> **Work to be completed**
Every line of the data below that holds the string "send" needs to be reported.

=== Section Start ===

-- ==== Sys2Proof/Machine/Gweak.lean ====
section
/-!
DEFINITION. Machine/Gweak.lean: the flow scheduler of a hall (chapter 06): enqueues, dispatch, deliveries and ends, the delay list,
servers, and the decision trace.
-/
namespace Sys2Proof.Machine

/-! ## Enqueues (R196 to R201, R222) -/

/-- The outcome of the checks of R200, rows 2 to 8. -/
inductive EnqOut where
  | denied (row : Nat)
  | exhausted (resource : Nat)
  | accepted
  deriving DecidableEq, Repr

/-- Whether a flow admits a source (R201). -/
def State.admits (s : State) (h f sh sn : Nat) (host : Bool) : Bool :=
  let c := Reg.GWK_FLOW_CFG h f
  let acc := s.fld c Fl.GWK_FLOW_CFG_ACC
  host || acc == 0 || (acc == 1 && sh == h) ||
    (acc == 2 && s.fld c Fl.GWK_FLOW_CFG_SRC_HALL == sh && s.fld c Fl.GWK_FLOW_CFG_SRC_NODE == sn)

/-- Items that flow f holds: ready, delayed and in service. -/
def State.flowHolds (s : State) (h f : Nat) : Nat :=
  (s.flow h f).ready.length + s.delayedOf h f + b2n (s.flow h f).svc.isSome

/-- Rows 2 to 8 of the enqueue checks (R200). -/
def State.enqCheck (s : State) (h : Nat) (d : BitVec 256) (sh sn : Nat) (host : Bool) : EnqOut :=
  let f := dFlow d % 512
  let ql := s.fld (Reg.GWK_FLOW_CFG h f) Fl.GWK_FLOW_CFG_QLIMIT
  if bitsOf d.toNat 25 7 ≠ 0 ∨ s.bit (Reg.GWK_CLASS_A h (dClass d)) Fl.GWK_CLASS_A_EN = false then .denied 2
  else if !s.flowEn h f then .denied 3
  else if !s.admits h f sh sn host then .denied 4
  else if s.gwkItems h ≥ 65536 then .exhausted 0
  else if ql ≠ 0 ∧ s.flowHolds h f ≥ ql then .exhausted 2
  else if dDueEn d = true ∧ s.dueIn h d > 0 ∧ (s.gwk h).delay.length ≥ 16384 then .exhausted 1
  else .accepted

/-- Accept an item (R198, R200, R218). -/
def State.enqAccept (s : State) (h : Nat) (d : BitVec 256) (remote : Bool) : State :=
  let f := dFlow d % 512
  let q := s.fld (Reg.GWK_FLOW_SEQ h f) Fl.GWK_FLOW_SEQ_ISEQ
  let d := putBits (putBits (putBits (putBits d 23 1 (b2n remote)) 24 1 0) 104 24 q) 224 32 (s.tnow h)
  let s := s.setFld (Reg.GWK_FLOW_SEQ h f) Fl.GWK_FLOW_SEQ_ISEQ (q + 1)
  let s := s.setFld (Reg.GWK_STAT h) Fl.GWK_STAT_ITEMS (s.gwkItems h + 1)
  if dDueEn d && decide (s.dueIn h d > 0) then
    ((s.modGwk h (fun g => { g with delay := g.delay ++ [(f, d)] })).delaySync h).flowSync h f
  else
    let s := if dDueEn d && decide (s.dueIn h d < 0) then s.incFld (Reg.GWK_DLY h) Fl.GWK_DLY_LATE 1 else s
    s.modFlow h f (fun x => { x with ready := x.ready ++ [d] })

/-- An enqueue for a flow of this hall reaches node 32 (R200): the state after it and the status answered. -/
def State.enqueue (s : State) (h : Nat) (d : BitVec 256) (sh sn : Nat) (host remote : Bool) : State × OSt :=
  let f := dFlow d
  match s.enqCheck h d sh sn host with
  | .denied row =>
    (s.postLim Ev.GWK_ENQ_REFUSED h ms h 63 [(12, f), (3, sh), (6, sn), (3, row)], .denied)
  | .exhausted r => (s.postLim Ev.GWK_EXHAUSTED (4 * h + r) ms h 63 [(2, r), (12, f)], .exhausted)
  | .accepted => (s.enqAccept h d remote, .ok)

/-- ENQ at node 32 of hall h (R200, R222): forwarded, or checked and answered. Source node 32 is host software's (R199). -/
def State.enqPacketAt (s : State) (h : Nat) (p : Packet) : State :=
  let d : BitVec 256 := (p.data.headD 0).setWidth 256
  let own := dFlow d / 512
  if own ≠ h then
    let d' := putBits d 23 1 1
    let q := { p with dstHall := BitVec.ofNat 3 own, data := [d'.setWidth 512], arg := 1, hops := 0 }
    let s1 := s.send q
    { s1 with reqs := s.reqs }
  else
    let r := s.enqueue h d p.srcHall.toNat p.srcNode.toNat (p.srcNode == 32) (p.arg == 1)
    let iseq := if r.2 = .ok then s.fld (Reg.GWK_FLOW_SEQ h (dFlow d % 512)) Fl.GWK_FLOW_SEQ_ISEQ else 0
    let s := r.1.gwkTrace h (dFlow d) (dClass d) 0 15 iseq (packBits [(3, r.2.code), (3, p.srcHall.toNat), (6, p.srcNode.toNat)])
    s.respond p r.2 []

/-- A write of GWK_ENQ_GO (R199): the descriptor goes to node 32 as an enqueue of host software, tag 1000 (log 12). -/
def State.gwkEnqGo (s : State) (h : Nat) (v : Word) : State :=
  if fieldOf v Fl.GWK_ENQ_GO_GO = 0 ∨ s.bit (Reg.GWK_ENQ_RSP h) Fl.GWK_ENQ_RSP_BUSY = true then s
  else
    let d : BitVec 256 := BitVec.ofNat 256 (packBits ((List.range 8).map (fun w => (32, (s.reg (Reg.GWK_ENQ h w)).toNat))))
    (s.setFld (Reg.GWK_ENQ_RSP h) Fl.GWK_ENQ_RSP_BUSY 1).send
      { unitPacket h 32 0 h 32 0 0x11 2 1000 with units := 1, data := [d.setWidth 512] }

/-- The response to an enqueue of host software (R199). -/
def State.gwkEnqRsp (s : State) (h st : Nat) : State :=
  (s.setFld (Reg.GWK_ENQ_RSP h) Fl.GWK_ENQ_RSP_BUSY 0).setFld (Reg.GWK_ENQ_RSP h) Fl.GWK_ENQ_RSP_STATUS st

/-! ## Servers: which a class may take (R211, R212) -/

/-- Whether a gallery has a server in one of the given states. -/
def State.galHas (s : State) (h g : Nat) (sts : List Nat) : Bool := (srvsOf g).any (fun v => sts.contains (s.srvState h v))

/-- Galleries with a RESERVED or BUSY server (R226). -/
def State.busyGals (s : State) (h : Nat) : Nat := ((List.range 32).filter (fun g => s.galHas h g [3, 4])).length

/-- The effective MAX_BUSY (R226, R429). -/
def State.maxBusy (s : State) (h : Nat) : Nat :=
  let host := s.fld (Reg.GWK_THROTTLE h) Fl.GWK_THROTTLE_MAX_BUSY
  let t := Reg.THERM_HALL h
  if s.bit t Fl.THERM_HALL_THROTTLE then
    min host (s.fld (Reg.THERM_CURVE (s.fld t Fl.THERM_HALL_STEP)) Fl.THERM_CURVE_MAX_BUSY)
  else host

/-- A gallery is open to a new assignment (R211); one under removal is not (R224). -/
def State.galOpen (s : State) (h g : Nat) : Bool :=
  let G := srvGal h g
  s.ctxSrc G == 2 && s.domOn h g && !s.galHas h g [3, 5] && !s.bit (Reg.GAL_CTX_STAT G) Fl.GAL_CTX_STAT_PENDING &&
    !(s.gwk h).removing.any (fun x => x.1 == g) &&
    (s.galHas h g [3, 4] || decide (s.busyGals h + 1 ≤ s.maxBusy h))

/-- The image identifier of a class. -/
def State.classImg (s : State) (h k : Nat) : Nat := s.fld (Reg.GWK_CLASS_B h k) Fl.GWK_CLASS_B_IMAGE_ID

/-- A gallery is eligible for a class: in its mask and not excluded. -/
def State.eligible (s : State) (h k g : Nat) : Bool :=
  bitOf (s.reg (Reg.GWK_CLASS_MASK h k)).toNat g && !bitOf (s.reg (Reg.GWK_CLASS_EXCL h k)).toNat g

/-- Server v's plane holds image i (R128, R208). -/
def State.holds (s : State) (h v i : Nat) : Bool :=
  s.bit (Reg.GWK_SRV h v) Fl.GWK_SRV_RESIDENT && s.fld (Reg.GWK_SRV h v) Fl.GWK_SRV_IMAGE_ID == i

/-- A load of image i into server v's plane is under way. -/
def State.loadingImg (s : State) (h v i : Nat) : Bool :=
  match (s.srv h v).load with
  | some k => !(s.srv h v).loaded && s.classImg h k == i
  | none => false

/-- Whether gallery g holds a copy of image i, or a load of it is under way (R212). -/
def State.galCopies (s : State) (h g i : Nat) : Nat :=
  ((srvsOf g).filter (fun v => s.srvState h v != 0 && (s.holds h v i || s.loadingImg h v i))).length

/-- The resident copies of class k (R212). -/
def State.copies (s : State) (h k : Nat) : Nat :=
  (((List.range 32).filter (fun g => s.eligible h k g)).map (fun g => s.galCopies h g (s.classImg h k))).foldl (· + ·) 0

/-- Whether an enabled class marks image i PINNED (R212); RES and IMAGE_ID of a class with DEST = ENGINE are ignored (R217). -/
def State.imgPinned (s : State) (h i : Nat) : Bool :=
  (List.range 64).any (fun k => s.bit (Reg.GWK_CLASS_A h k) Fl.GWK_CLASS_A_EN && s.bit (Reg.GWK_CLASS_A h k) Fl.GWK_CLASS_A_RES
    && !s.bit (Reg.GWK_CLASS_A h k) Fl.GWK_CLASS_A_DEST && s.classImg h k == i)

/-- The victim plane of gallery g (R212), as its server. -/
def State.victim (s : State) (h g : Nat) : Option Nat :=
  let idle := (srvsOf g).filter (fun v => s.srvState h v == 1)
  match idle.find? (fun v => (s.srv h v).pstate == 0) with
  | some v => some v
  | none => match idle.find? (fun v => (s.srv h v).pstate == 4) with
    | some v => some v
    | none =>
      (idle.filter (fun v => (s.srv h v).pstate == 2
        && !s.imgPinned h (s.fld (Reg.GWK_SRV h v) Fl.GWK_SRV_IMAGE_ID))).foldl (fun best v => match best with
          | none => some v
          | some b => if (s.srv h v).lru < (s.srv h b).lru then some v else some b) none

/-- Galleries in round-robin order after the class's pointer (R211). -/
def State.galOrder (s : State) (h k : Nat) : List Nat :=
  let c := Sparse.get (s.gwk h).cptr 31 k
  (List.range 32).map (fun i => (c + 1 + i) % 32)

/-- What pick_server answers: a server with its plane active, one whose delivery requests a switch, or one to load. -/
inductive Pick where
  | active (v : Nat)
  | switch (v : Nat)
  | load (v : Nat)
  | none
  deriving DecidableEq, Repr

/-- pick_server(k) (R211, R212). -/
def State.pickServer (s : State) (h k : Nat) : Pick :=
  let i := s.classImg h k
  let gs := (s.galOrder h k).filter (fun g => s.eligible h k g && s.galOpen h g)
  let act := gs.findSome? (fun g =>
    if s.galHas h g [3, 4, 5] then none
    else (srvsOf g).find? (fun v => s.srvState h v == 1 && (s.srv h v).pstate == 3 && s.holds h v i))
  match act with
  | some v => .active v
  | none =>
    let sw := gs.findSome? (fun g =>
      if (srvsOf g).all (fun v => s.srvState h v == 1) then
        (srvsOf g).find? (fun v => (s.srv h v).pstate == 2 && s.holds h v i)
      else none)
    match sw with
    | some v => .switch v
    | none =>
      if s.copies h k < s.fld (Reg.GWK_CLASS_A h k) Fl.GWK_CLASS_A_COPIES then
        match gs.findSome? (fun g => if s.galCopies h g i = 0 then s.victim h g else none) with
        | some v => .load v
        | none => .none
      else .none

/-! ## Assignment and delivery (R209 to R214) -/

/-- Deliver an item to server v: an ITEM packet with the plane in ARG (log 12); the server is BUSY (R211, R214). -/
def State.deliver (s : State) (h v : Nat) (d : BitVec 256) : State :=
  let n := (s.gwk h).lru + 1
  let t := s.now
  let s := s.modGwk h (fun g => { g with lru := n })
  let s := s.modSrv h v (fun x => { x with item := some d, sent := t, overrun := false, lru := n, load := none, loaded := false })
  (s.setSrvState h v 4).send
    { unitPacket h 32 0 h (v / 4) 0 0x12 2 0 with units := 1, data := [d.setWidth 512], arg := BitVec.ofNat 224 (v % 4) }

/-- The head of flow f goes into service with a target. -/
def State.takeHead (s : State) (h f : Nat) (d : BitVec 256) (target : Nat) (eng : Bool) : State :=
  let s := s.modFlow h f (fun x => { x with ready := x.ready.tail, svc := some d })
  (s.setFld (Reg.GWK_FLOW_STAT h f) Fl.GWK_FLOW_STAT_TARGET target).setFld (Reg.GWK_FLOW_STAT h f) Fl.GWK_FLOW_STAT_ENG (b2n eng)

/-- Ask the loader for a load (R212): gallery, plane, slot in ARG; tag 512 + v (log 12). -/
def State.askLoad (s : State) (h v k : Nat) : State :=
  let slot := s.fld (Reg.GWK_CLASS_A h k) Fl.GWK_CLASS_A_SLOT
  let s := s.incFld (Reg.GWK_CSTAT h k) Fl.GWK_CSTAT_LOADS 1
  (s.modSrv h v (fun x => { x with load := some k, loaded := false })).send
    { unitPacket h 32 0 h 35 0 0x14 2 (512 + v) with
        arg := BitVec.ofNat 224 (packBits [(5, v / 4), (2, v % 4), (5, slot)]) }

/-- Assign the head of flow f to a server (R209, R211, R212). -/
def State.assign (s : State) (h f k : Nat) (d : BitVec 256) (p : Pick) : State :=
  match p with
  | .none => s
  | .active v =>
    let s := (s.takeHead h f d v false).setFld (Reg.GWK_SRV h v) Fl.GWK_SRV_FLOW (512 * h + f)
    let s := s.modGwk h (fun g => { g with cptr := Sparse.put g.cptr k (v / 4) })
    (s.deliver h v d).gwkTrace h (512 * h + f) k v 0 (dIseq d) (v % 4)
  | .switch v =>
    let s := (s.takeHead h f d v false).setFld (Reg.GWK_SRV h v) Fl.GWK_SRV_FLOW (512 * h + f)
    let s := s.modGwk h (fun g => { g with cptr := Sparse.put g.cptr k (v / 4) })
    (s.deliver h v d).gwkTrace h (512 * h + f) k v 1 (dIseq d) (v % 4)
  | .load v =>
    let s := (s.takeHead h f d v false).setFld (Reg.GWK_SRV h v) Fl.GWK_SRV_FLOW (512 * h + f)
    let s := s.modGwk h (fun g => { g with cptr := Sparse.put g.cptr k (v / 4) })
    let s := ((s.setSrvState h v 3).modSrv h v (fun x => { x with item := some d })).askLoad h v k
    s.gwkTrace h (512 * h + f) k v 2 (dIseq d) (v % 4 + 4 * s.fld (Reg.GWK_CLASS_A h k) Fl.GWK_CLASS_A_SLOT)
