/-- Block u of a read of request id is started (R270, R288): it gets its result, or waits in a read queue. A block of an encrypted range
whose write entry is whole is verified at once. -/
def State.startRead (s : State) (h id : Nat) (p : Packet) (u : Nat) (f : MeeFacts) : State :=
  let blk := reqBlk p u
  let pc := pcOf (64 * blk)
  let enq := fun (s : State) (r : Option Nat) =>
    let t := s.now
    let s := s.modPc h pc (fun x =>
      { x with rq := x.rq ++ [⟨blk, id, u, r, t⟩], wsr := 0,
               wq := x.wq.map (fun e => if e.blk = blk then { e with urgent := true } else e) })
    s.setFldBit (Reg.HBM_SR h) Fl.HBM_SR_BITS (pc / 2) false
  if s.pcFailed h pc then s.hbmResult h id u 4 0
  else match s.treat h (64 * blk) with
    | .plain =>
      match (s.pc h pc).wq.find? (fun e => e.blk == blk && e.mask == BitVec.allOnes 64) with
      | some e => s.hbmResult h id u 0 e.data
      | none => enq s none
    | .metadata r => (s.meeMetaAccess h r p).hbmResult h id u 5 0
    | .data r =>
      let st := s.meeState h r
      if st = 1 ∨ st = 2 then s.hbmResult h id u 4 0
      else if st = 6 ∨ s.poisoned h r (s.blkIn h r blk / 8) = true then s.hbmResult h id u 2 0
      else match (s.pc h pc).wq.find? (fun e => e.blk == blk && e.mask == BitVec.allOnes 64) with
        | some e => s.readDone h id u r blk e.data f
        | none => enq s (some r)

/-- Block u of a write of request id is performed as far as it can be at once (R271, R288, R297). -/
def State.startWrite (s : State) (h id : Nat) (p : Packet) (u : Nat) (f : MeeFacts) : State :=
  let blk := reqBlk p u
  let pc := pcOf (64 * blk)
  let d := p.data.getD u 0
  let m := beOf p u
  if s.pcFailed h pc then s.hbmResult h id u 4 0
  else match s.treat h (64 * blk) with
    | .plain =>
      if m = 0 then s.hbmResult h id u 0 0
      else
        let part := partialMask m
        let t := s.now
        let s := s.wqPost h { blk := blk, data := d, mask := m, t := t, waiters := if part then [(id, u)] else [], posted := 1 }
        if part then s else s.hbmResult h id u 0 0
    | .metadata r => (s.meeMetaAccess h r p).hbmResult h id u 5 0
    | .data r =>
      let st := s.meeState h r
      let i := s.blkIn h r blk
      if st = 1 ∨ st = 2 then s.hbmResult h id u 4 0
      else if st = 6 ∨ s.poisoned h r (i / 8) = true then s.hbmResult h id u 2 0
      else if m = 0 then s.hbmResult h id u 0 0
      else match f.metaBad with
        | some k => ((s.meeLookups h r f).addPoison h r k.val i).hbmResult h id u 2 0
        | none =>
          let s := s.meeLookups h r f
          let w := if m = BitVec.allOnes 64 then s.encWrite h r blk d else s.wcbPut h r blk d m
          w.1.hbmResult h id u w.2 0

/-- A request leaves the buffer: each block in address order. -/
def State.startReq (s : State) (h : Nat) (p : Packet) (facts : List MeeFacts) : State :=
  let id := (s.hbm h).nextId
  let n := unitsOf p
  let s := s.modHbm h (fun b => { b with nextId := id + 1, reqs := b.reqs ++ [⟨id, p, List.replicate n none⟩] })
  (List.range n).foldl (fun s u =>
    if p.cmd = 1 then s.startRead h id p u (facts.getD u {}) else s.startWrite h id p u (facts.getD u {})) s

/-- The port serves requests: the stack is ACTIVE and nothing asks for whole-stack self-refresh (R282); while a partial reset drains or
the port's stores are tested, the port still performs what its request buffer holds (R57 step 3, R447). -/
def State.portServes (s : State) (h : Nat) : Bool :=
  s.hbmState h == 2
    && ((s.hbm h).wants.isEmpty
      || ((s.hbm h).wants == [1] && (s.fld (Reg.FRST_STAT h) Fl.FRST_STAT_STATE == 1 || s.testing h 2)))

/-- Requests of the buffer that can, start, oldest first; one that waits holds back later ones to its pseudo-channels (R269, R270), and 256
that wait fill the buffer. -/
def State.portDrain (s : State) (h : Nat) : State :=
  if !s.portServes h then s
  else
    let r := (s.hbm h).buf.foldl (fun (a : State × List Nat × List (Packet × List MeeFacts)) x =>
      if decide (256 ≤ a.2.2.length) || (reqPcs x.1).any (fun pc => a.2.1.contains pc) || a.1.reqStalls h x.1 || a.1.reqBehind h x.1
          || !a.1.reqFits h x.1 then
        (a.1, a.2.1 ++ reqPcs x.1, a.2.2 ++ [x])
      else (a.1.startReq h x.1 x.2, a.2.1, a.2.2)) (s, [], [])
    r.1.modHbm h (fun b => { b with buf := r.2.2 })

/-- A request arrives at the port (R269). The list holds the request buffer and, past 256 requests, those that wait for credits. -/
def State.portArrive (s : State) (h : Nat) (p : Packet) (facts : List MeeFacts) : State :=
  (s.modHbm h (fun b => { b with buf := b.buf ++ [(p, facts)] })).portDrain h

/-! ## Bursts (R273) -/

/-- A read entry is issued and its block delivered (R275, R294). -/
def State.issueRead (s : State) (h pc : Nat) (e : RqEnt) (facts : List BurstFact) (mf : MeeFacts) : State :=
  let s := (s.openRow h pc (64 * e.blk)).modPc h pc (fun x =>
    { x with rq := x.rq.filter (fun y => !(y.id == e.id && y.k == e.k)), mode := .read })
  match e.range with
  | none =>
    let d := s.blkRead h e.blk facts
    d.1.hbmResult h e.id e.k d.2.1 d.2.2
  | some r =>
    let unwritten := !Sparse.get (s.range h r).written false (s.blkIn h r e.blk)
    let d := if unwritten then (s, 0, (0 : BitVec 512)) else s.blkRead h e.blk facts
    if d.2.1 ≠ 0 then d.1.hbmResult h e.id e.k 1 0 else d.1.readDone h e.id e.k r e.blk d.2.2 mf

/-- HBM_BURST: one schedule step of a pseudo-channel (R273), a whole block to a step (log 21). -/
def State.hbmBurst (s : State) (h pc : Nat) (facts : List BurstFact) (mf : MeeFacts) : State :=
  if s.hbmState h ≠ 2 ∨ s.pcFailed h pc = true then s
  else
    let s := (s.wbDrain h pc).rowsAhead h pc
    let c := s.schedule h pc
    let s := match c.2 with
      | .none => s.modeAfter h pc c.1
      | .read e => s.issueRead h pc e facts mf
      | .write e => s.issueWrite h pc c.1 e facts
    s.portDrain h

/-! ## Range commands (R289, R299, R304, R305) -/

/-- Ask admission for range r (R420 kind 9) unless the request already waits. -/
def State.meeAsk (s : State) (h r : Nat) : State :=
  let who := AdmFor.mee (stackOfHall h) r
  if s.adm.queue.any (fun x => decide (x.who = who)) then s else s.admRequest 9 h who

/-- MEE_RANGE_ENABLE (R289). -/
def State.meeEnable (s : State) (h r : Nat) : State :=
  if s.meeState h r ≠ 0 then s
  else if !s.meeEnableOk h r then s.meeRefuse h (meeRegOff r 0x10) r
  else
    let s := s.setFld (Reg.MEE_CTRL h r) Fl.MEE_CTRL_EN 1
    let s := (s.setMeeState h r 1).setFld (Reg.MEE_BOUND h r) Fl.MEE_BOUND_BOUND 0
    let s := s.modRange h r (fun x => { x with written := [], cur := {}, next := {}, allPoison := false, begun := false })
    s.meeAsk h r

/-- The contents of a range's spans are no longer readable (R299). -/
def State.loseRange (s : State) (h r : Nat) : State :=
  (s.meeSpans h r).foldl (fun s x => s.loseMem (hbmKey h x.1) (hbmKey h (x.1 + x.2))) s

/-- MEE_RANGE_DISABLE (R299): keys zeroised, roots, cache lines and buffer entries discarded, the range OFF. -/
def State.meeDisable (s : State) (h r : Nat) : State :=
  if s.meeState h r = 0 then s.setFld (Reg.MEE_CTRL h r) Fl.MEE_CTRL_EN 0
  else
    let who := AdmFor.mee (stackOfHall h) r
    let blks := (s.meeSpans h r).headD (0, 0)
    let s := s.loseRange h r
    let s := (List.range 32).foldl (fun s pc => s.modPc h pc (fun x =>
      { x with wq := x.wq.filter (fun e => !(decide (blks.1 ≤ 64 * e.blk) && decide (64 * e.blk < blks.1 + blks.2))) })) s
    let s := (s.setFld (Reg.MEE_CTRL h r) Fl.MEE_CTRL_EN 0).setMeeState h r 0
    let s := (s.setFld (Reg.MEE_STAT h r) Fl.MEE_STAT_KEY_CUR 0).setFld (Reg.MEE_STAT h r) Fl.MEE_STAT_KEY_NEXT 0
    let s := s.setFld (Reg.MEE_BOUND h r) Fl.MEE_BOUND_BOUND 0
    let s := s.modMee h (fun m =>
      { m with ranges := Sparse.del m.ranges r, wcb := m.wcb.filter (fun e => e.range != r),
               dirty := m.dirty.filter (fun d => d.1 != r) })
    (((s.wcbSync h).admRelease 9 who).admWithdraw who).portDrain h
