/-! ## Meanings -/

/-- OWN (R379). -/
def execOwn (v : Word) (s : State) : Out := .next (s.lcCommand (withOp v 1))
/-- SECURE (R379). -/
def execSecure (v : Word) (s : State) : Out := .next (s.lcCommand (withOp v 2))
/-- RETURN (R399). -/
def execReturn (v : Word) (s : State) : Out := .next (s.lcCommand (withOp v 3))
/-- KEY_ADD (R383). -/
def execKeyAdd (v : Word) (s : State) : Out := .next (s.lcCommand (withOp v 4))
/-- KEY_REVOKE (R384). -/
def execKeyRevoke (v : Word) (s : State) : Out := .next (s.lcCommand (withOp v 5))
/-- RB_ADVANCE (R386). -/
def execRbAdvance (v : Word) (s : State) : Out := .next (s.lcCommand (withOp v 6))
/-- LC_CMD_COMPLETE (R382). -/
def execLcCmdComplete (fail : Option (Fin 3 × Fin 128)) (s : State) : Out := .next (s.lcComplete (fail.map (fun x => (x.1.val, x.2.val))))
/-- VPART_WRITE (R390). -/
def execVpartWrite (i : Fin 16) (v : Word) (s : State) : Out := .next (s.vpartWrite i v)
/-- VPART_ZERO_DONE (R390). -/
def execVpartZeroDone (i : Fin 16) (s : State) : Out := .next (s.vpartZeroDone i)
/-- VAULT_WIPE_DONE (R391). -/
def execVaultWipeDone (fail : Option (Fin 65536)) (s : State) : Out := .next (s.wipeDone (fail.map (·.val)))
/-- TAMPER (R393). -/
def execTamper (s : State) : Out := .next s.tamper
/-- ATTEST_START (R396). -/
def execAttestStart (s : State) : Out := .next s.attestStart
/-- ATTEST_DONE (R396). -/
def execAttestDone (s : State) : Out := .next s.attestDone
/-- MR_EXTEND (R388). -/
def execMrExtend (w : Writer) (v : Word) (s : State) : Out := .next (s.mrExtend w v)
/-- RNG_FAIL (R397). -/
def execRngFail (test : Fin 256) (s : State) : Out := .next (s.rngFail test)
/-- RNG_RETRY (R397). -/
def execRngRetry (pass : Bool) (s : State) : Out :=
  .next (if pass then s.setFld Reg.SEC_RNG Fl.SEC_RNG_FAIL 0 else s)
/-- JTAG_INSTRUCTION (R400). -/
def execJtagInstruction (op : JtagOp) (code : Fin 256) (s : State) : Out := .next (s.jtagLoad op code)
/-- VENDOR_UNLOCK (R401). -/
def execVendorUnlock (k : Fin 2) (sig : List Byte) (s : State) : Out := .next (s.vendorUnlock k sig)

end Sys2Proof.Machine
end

=== Section End ===

> **Response area**
    let s1 := s.send q
    (s.setFld (Reg.GWK_ENQ_RSP h) Fl.GWK_ENQ_RSP_BUSY 1).send
  (s.setSrvState h v 4).send
  (s.modSrv h v (fun x => { x with load := some k, loaded := false })).send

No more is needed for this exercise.